Subject: Re: nore on disk stats
To: Charles Hannum <Charles-Hannum@deshaw.com>
From: Perry E. Metzger <email@example.com>
Date: 11/14/1995 15:09:31
Charles Hannum writes:
> First of all, it's important to recognize that parsing the output of
> dmesg(8), or anything similar, is a gross hack, and making that more
> friendly is just continuing down the wrong path.
Agreed. I abandoned that idea. I have been playing more recently with
the stuff Jason Thorpe gave me to walk the device tables, but thats
not necessarily a final solution either.
> Here's what I believe we should do:
> Change sysctl(2) to take (in essence) SNMP-like queries. It's pretty
> similar to this already, but needs some tweaking. Change things like
> the network statistics to work according to SNMP conventions.
Having sysctl() be extensible and walkable without having to have lots
of preknowledge of what is in the MIB is good. I think that trying to
be SNMPlike is bad. I'm not a big SNMP fan.
> Modify programs like netstat(1) to use SNMP (or just grab the freely
> available tools and use them, where possible).
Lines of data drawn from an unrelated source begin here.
-- ==== Sys2Proof/Laws/State.lean ====
section
/-! SUPPORT. What each named update of the block leaves alone: one lemma per field and update, so that no proof unfolds a record
update. -/

namespace Sys2Proof.Machine

/-! ### Words -/

@[simp] theorem wr_bar2 (d : Dev) (a : Nat) (v : W32) : (wr d a v).bar2 = d.bar2 := rfl
@[simp] theorem wr_infoHeld (d : Dev) (a : Nat) (v : W32) : (wr d a v).infoHeld = d.infoHeld := rfl
@[simp] theorem wr_pins (d : Dev) (a : Nat) (v : W32) : (wr d a v).pins = d.pins := rfl
@[simp] theorem wr_outs (d : Dev) (a : Nat) (v : W32) : (wr d a v).outs = d.outs := rfl
@[simp] theorem wr_free (d : Dev) (a : Nat) (v : W32) : (wr d a v).free = d.free := rfl
@[simp] theorem wr_hbm (d : Dev) (a : Nat) (v : W32) : (wr d a v).hbm = d.hbm := rfl
@[simp] theorem wr_poison (d : Dev) (a : Nat) (v : W32) : (wr d a v).poison = d.poison := rfl
@[simp] theorem wr_exp (d : Dev) (a : Nat) (v : W32) : (wr d a v).exp = d.exp := rfl
@[simp] theorem wr_muz (d : Dev) (a : Nat) (v : W32) : (wr d a v).muz = d.muz := rfl
@[simp] theorem wr_glb (d : Dev) (a : Nat) (v : W32) : (wr d a v).glb = d.glb := rfl
@[simp] theorem wr_fcl (d : Dev) (a : Nat) (v : W32) : (wr d a v).fcl = d.fcl := rfl
@[simp] theorem wr_mei (d : Dev) (a : Nat) (v : W32) : (wr d a v).mei = d.mei := rfl
@[simp] theorem wr_hlk (d : Dev) (a : Nat) (v : W32) : (wr d a v).hlk = d.hlk := rfl
@[simp] theorem wr_chans (d : Dev) (a : Nat) (v : W32) : (wr d a v).chans = d.chans := rfl
@[simp] theorem wr_pmu (d : Dev) (a : Nat) (v : W32) : (wr d a v).pmu = d.pmu := rfl
@[simp] theorem wr_stc (d : Dev) (a : Nat) (v : W32) : (wr d a v).stc = d.stc := rfl
@[simp] theorem wr_bob (d : Dev) (a : Nat) (v : W32) : (wr d a v).bob = d.bob := rfl
@[simp] theorem wr_glr (d : Dev) (a : Nat) (v : W32) : (wr d a v).glr = d.glr := rfl
@[simp] theorem wr_tag (d : Dev) (a : Nat) (v : W32) : (wr d a v).tag = d.tag := rfl
@[simp] theorem wr_cdcHi (d : Dev) (a : Nat) (v : W32) : (wr d a v).cdcHi = d.cdcHi := rfl
@[simp] theorem wr_chks (d : Dev) (a : Nat) (v : W32) : (wr d a v).chks = d.chks := rfl
@[simp] theorem wr_testing (d : Dev) (a : Nat) (v : W32) : (wr d a v).testing = d.testing := rfl
@[simp] theorem wr_secs (d : Dev) (a : Nat) (v : W32) : (wr d a v).secs = d.secs := rfl
@[simp] theorem wr_spl (d : Dev) (a : Nat) (v : W32) : (wr d a v).spl = d.spl := rfl
@[simp] theorem wr_xpd (d : Dev) (a : Nat) (v : W32) : (wr d a v).xpd = d.xpd := rfl
@[simp] theorem wr_engs (d : Dev) (a : Nat) (v : W32) : (wr d a v).engs = d.engs := rfl
@[simp] theorem wr_ver (d : Dev) (a : Nat) (v : W32) : (wr d a v).ver = d.ver := rfl
@[simp] theorem wr_nvm (d : Dev) (a : Nat) (v : W32) : (wr d a v).nvm = d.nvm := rfl
@[simp] theorem wr_knl (d : Dev) (a : Nat) (v : W32) : (wr d a v).knl = d.knl := rfl
@[simp] theorem wr_tim (d : Dev) (a : Nat) (v : W32) : (wr d a v).tim = d.tim := rfl
@[simp] theorem wr_hel (d : Dev) (a : Nat) (v : W32) : (wr d a v).hel = d.hel := rfl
Ick. I wouldn't mind having netstat use sysctl(), but I think that
going for SNMP is REALLY BAD here. Why? On many machines I run, I need
to get that sort of information out without running any daemons on the
machine -- indeed, all my machines at home listen to the network
minimally if at all. This is important for security at many
sites. Besides, the idea of making system utilities like netstat
dependant on having a daemon running just plain feels bad.
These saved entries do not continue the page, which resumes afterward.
-- ==== Sys2Proof/Laws/Settle.lean ====
section
/-! SUPPORT. What `settle` (R302, R316, R317, R336) and `drive` can do, said once, and the shape of every answer. -/

namespace Sys2Proof.Machine

/-! ### Settling -/

/-- What the look-ahead check can change: BOB's two conditions, BOB_CNT_LOW, and BOB's events (R336). -/
theorem rg_lookCheck (d : Dev) {a : Nat} (h1 : a ≠ Adr.BOB_CNT_LOW) (h2 : a ≠ Page.bob.base 0 + oEVTPEND) :
    rg (lookCheck d) a = rg d a := by
  unfold lookCheck
  dsimp only
  split <;> split <;> (try simp only [rg_evt_ne _ _ _ h2, rg_inc, if_neg h1]) <;> exact rg_congr rfl a

/-- Freeing space changes no word (R316, R317). -/
@[simp] theorem rg_bobFree (d : Dev) (a : Nat) : rg (bobFree d) a = rg d a := rfl

/-- Settling changes no word but BOB_CNT_LOW and BOB's _EVT_PEND. -/
theorem rg_settle (d : Dev) {a : Nat} (h1 : a ≠ Adr.BOB_CNT_LOW) (h2 : a ≠ Page.bob.base 0 + oEVTPEND) :
    rg (settle d) a = rg d a := by
  unfold settle
  rw [rg_lookCheck _ h1 h2, rg_bobFree]

@[simp] theorem settle_bar2 (d : Dev) : (settle d).bar2 = d.bar2 := by
  unfold settle lookCheck; dsimp only; split <;> split <;> simp only [evt_bar2, inc_bar2] <;> rfl
@[simp] theorem settle_infoHeld (d : Dev) : (settle d).infoHeld = d.infoHeld := by
  unfold settle lookCheck; dsimp only; split <;> split <;> simp only [evt_infoHeld, inc_infoHeld] <;> rfl
@[simp] theorem settle_pins (d : Dev) : (settle d).pins = d.pins := by
  unfold settle lookCheck; dsimp only; split <;> split <;> simp only [evt_pins, inc_pins] <;> rfl
@[simp] theorem settle_free (d : Dev) : (settle d).free = d.free := by
  unfold settle lookCheck; dsimp only; split <;> split <;> simp only [evt_free, inc_free] <;> rfl
@[simp] theorem settle_hbm (d : Dev) : (settle d).hbm = d.hbm := by
  unfold settle lookCheck; dsimp only; split <;> split <;> simp only [evt_hbm, inc_hbm] <;> rfl
@[simp] theorem settle_poison (d : Dev) : (settle d).poison = d.poison := by
  unfold settle lookCheck; dsimp only; split <;> split <;> simp only [evt_poison, inc_poison] <;> rfl
@[simp] theorem settle_exp (d : Dev) : (settle d).exp = d.exp := by
  unfold settle lookCheck; dsimp only; split <;> split <;> simp only [evt_exp, inc_exp] <;> rfl
@[simp] theorem settle_muz (d : Dev) : (settle d).muz = d.muz := by
  unfold settle lookCheck; dsimp only; split <;> split <;> simp only [evt_muz, inc_muz] <;> rfl
@[simp] theorem settle_glb (d : Dev) : (settle d).glb = d.glb := by
  unfold settle lookCheck; dsimp only; split <;> split <;> simp only [evt_glb, inc_glb] <;> rfl
@[simp] theorem settle_fcl (d : Dev) : (settle d).fcl = d.fcl := by
  unfold settle lookCheck; dsimp only; split <;> split <;> simp only [evt_fcl, inc_fcl] <;> rfl
@[simp] theorem settle_mei (d : Dev) : (settle d).mei = d.mei := by
  unfold settle lookCheck; dsimp only; split <;> split <;> simp only [evt_mei, inc_mei] <;> rfl
@[simp] theorem settle_chans (d : Dev) : (settle d).chans = d.chans := by
  unfold settle lookCheck; dsimp only; split <;> split <;> simp only [evt_chans, inc_chans] <;> rfl
@[simp] theorem settle_pmu (d : Dev) : (settle d).pmu = d.pmu := by
  unfold settle lookCheck; dsimp only; split <;> split <;> simp only [evt_pmu, inc_pmu] <;> rfl
@[simp] theorem settle_stc (d : Dev) : (settle d).stc = d.stc := by
  unfold settle lookCheck; dsimp only; split <;> split <;> simp only [evt_stc, inc_stc] <;> rfl
@[simp] theorem settle_glr (d : Dev) : (settle d).glr = d.glr := by
  unfold settle lookCheck; dsimp only; split <;> split <;> simp only [evt_glr, inc_glr] <;> rfl
@[simp] theorem settle_tag (d : Dev) : (settle d).tag = d.tag := by
  unfold settle lookCheck; dsimp only; split <;> split <;> simp only [evt_tag, inc_tag] <;> rfl
@[simp] theorem settle_cdcHi (d : Dev) : (settle d).cdcHi = d.cdcHi := by
  unfold settle lookCheck; dsimp only; split <;> split <;> simp only [evt_cdcHi, inc_cdcHi] <;> rfl
@[simp] theorem settle_chks (d : Dev) : (settle d).chks = d.chks := by
  unfold settle lookCheck; dsimp only; split <;> split <;> simp only [evt_chks, inc_chks] <;> rfl
@[simp] theorem settle_testing (d : Dev) : (settle d).testing = d.testing := by
  unfold settle lookCheck; dsimp only; split <;> split <;> simp only [evt_testing, inc_testing] <;> rfl
@[simp] theorem settle_xpd (d : Dev) : (settle d).xpd = d.xpd := by
  unfold settle lookCheck; dsimp only; split <;> split <;> simp only [evt_xpd, inc_xpd] <;> rfl
@[simp] theorem settle_spl (d : Dev) : (settle d).spl = d.spl := by
  unfold settle lookCheck; dsimp only; split <;> split <;> simp only [evt_spl, inc_spl] <;> rfl
@[simp] theorem settle_engs (d : Dev) : (settle d).engs = d.engs := by
  unfold settle lookCheck; dsimp only; split <;> split <;> simp only [evt_engs, inc_engs] <;> rfl
@[simp] theorem settle_ver (d : Dev) : (settle d).ver = d.ver := by
  unfold settle lookCheck; dsimp only; split <;> split <;> simp only [evt_ver, inc_ver] <;> rfl
@[simp] theorem settle_nvm (d : Dev) : (settle d).nvm = d.nvm := by
  unfold settle lookCheck; dsimp only; split <;> split <;> simp only [evt_nvm, inc_nvm] <;> rfl
@[simp] theorem settle_knl (d : Dev) : (settle d).knl = d.knl := by
  unfold settle lookCheck; dsimp only; split <;> split <;> simp only [evt_knl, inc_knl] <;> rfl
@[simp] theorem settle_tim (d : Dev) : (settle d).tim = d.tim := by
  unfold settle lookCheck; dsimp only; split <;> split <;> simp only [evt_tim, inc_tim] <;> rfl
@[simp] theorem settle_hel (d : Dev) : (settle d).hel = d.hel := by
  unfold settle lookCheck; dsimp only; split <;> split <;> simp only [evt_hel, inc_hel] <;> rfl

/-- Settling frees space of the bobbin and sets BOB's two conditions; the rest of BOB stands (R316, R317, R336). -/
theorem settle_bob (d : Dev) : (settle d).bob = { d.bob with
    win := (settle d).bob.win, patchUsed := (settle d).bob.patchUsed, low := (settle d).bob.low
    wasHigh := (settle d).bob.wasHigh } := by
  unfold settle lookCheck; dsimp only; split <;> split <;> simp only [evt_bob, inc_bob] <;> rfl

/-! ### Answers -/

/-- Every meaning answers a next state with the queue as it was. -/
theorem run_eq (s : State) (f : Dev → Dev) : run s f = .next { s with dev := drive (f s.dev) } := rfl

theorem runS_eq (s : State) (f : Dev → Dev) : runS s f = .next { s with dev := drive (settle (f s.dev)) } := rfl

/-- The output pins follow the state after every answer (R427, R433, R616, R617, R654, R702). -/
theorem run_pinsFollow (s t : State) (f : Dev → Dev) (h : run s f = .next t) : PinsFollow t := by
  have e := Host.Outcome.next.inj h
  subst e
  unfold PinsFollow pinLevels faultLow pdOn pdState fd
  simp only [drive_pins, drive_pmu, drive_muz, drive_fcl, drive_tim, drive_hel, rg_drive]
  rfl

end Sys2Proof.Machine
end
On the other hand, having netstat and other utilities (including ps
and others) use sysctl() could be potentially really good, both from a
point of view of cleanliness of interface and because such utilities
might not need suid privs any more, which can improve security a lot.
> 4) With everything accessible via SNMP, machines can be managed
Again, although this is technically what the standards say you should
do, I'm not sure it actually feels good. I've been in environments
where people have experimented with lots of remote management tools,
and SNMP is great for getting stats off of routers but lousy for
actually altering their configurations -- and it seems like a lose for
I would argue that rather than thinking in SNMP terms, we should take
the part that is good -- the idea of having sysctl() support returning
enough information that clients can walk its MIBs extensibly and
cleanly -- and put lots of other stuff in sysctl(). This has all the
advantages you cite and none of the SNMP cruft.
To make implementing SNMP daemons easier, it *might* be a good idea to
make some of the sysctl() network statistics MIBs closer to the SNMP
network management MIBs -- but thats another story.